I want to create a new variable(named "treatment") in a dataset using two different datasets. My original datasets are two big datasets with other variables however, for simplicity, let's say I have the following datasets:
#individual level data, birth years
a <- data.frame (country_code = c(2,2,2,10,10,10,10,8),
birth_year = c(1920,1930,1940,1970,1980,1990, 2000, 1910))
#country level reform info with affected cohorts
b <- data.frame(country_code = c(2,10,10,11),
lower_cutoff = c(1928, 1975, 1907, 1934),
upper_cutoff = c(1948, 1995, 1927, 1948),
cohort = c(1938, 1985, 1917, 1942))
Dataset a
is an individual dataset with birth year informations and dataset b
is country-level data with some country reform information.

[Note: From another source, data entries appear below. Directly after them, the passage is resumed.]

-- ==== Sys2Proof/Laws/FramePoolOps.lean ====
section
/-! SUPPORT. The frame of each operation of Machine/PoolOps.lean: the parts of the state that it may change, and no others. -/

set_option Elab.async false

namespace Sys2Proof.Machine
open Sys2Proof

set_option maxRecDepth 4000
set_option linter.all false

theorem State.countPoison_keeps {ps : List Area} {s0 s : State} {host code : Nat} (hK : KeepsBut ps s0 s) (hS :
    [.ctrs] ⊆ ps) : KeepsBut ps s0 (@State.countPoison s host code) := by
  unfold State.countPoison
  with_reducible repeat' first
    | assumption | refine State.bump_keeps ?_ (sub (by decide) hS) | refine KeepsBut.ite (fun _ => ?_) (fun _ => ?_)
    | split | dsimp -proj only

theorem State.useSeq_keeps {ps : List Area} {s0 s : State} {id : Nat} (hK : KeepsBut ps s0 s) (hS : [.sec] ⊆ ps) :
    KeepsBut ps s0 (@State.useSeq s id) := by
  unfold State.useSeq
  with_reducible repeat' first
    | assumption | refine KeepsBut.ite (fun _ => ?_) (fun _ => ?_) | split | dsimp -proj only
    | refine upd_sec ?_ (sub (by decide) hS)

theorem State.finish_keeps {ps : List Area} {s0 s : State} {v : Via} {cmd rsp code value : Nat} {body extra : List
    Byte} (hK : KeepsBut ps s0 s) (hS : [.fab, .twin, .sec, .rsl, .ctrs] ⊆ ps) : KeepsBut ps s0 (@State.finish s v cmd
    rsp code value body extra) := by
  unfold State.finish
  with_reducible repeat' first
    | assumption | refine State.countPoison_keeps ?_ (sub (by decide) hS)
    | refine State.logChange_keeps ?_ (sub (by decide) hS) | refine State.send_keeps ?_ (sub (by decide) hS)
    | refine State.rslDone_keeps ?_ (sub (by decide) hS) | refine State.useSeq_keeps ?_ (sub (by decide) hS)
    | refine KeepsBut.ite (fun _ => ?_) (fun _ => ?_) | split | dsimp -proj only
    | refine upd_twin ?_ (sub (by decide) hS)

theorem State.release_keeps {ps : List Area} {s0 s : State} {h : HeldCpl} (hK : KeepsBut ps s0 s) (hS : [.fab, .twin,
    .sec, .rsl, .ctrs] ⊆ ps) : KeepsBut ps s0 (@State.release s h) := by
  unfold State.release
  with_reducible repeat' first
    | assumption | refine State.finish_keeps ?_ (sub (by decide) hS) | dsimp -proj only

theorem State.releaseAll_keeps {ps : List Area} {s0 s : State} {hs : List HeldCpl} (hK : KeepsBut ps s0 s) (hS :
    [.fab, .twin, .sec, .rsl, .ctrs] ⊆ ps) : KeepsBut ps s0 (@State.releaseAll s hs) := by
  unfold State.releaseAll
  with_reducible repeat' first
    | assumption | refine State.release_keeps ?_ (sub (by decide) hS) | refine KeepsBut.foldl ?_ (fun sF xF hF => ?_)
    | refine KeepsBut.foldl1 ?_ (fun sF xF hF => ?_) | dsimp -proj only | refine KeepsBut.of_pair ?_ (by assumption)

theorem State.forward_keeps {ps : List Area} {s0 s : State} {j : Nat} (hK : KeepsBut ps s0 s) (hS : [.twin] ⊆ ps) :
    KeepsBut ps s0 (@State.forward s j) := by
  unfold State.forward
  with_reducible repeat' first
    | assumption | refine KeepsBut.ite (fun _ => ?_) (fun _ => ?_) | split | dsimp -proj only
    | refine upd_twin ?_ (sub (by decide) hS)

theorem State.police_keeps {ps : List Area} {s0 s : State} {h : ReqHdr} {cls : Nat} (hK : KeepsBut ps s0 s) (hS :
    [.fab, .ctrs] ⊆ ps) : KeepsBut ps s0 (@State.police s h cls).1 := by
  unfold State.police
  with_reducible repeat' first
    | assumption | refine State.bumpPort_keeps ?_ (sub (by decide) hS)
    | refine State.bump_keeps ?_ (sub (by decide) hS) | refine KeepsBut.ite1 (fun _ => ?_) (fun _ => ?_) | split
    | dsimp -proj only | refine upd_fab ?_ (sub (by decide) hS)

theorem State.journalIn_keeps {ps : List Area} {s0 s : State} {h : ReqHdr} {answer : Bool} (hK : KeepsBut ps s0 s) (hS
    : [.fab, .twin] ⊆ ps) : KeepsBut ps s0 (@State.journalIn s h answer) := by
  unfold State.journalIn
  with_reducible repeat' first
    | assumption | dsimp -proj only | refine upd_fab_twin ?_ (sub (by decide) hS)

theorem State.journalOut_keeps {ps : List Area} {s0 s : State} {j : Nat} (hK : KeepsBut ps s0 s) (hS : [.twin] ⊆ ps) :
    KeepsBut ps s0 (@State.journalOut s j) := by
  unfold State.journalOut
  with_reducible repeat' first
    | assumption | dsimp -proj only | refine upd_twin ?_ (sub (by decide) hS)

theorem State.arrive_keeps {ps : List Area} {s0 s : State} {h : ReqHdr} {wait : Bool} {refuse : State → Nat → Nat →
    State} {k : State → State} (hK : KeepsBut ps s0 s) (hrefuse : ∀ (v0 : State) (v1 : Nat) (v2 : Nat), KeepsBut ps s0
    v0 → KeepsBut ps s0 (refuse v0 v1 v2)) (hk : ∀ (v0 : State), KeepsBut ps s0 v0 → KeepsBut ps s0 (k v0)) (hS :
    [.fab, .twin, .ctrs] ⊆ ps) : KeepsBut ps s0 (@State.arrive s h wait refuse k) := by
  unfold State.arrive
  with_reducible repeat' first
    | assumption | apply hrefuse | apply hk | refine State.bumpPort_keeps ?_ (sub (by decide) hS)
    | refine State.journalIn_keeps ?_ (sub (by decide) hS) | refine State.forward_keeps ?_ (sub (by decide) hS)
    | refine State.journalOut_keeps ?_ (sub (by decide) hS) | refine KeepsBut.ite (fun _ => ?_) (fun _ => ?_) | split
    | dsimp -proj only | refine upd_twin ?_ (sub (by decide) hS)

theorem State.nextTarget_keeps {ps : List Area} {s0 s : State} (hK : KeepsBut ps s0 s) (hS : [.mem, .evs, .ctrs] ⊆ ps)
    : KeepsOptP ps s0 (@State.nextTarget s) := by
  unfold State.nextTarget
  with_reducible repeat' first
    | assumption | refine KeepsOptP.some ?_ | refine KeepsOptP.map ?_ | exact KeepsOptP.none
    | refine State.takeSpare_keeps ?_ (sub (by decide) hS) | split | dsimp -proj only
    | refine upd_mem ?_ (sub (by decide) hS)

theorem State.remapAll_keeps {ps : List Area} {s0 s : State} {y1 : List Nat} (hK : KeepsBut ps s0 s) (hS : [.mem,
    .evs, .ctrs] ⊆ ps) : KeepsOpt ps s0 (@State.remapAll s y1) := by
  unfold State.remapAll
  with_reducible repeat' first
    | assumption | refine KeepsOpt.some ?_ | exact KeepsOpt.none
    | refine State.nextTarget_keeps ?_ (sub (by decide) hS) | refine State.remapAll_keeps ?_ (sub (by decide) hS)
    | refine KeepsBut.of_some ?_ (by assumption) | refine KeepsBut.of_somep ?_ (by assumption)
    | refine KeepsBut.ite (fun _ => ?_) (fun _ => ?_) | split | dsimp -proj only
    | refine upd_mem ?_ (sub (by decide) hS)

theorem State.placeShare_keeps {ps : List Area} {s0 s : State} {n : Nat} (hK : KeepsBut ps s0 s) (hS : [.mem, .evs,
    .ctrs] ⊆ ps) : KeepsOptP ps s0 (@State.placeShare s n) := by
  unfold State.placeShare
  with_reducible repeat' first
    | assumption | refine KeepsOptP.some ?_ | refine KeepsOptP.map ?_ | exact KeepsOptP.none
    | refine State.remapAll_keeps ?_ (sub (by decide) hS) | refine KeepsBut.of_some ?_ (by assumption)
    | refine KeepsBut.ite (fun _ => ?_) (fun _ => ?_) | split | dsimp -proj only

theorem State.poolNotice_keeps {ps : List Area} {s0 s : State} {host kind ext : Nat} (hK : KeepsBut ps s0 s) (hS :
    [.fab] ⊆ ps) : KeepsBut ps s0 (@State.poolNotice s host kind ext) := by
  unfold State.poolNotice
  with_reducible repeat' first
    | assumption | refine State.notice_keeps ?_ (sub (by decide) hS) | refine KeepsBut.ite (fun _ => ?_) (fun _ => ?_)
    | split | dsimp -proj only

theorem State.setMsg_keeps {ps : List Area} {s0 s : State} {i tag opcode cls opData : Nat} {body : List Byte} (hK :
    KeepsBut ps s0 s) (hS : [.fab] ⊆ ps) : KeepsBut ps s0 (@State.setMsg s i tag opcode cls opData body) := by
  unfold State.setMsg
  with_reducible repeat' first
    | assumption | refine State.send_keeps ?_ (sub (by decide) hS) | dsimp -proj only

theorem State.sendOrder_keeps {ps : List Area} {s0 s : State} {i : Nat} {o : SetOrder} (hK : KeepsBut ps s0 s) (hS :
    [.fab, .pool] ⊆ ps) : KeepsBut ps s0 (@State.sendOrder s i o).1 := by
  unfold State.sendOrder
  with_reducible repeat' first
    | assumption | refine State.setMsg_keeps ?_ (sub (by decide) hS)
    | refine KeepsBut.ite1 (fun _ => ?_) (fun _ => ?_) | dsimp -proj only | refine upd_pool ?_ (sub (by decide) hS)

According to dataset b
I want to create a treatment column in the dataset a
. Treatment is 1 if the birth_year
is between the cohort
and upper_cutoff
and 0 if between cohort
and lower_cutoff
. And anything else should be NA.
After creating an empty treatment column, I used the following code below:
for(i in 1:nrow(a)) {
for(j in 1:nrow(b)){
a$treatment[i] <- ifelse(a$country_code[i] == b$country_code[j] &
a$birth_year[i] >= b$cohort[j] &
a$birth_year[i]<= b$upper_cutoff[j], "1",
ifelse(a$ison[i] == b$ison[j] &
a$birth_year[i] < b$cohort[j] &
a$birth_year[i]>= b$lower_cutoff[j], "0", NA))
}
}
As well as:
for(i in 1:nrow(a)) {
for(j in 1:nrow(b)){
a[i, "treatment"] <- case_when(a[i,"country_code"] == b[j, "country_code"] &
a[i,"birth_year"] >= b[j,"cohort"] &
a[i,"birth_year"]<= b[j,"upper_cutoff"] ~ 1,
a[i,"country_code"] == b[j, "country_code"] &
a[i,"birth_year"] < b[j,"cohort"]&
a[i,"birth_year"]>= b[j,"lower_cutoff"] ~ 0)
}
}
Both codes run, but they only return NAs. The following is the result I want to get:
treatment <- c(NA, 0, 1, NA, 0, 1, NA, 0)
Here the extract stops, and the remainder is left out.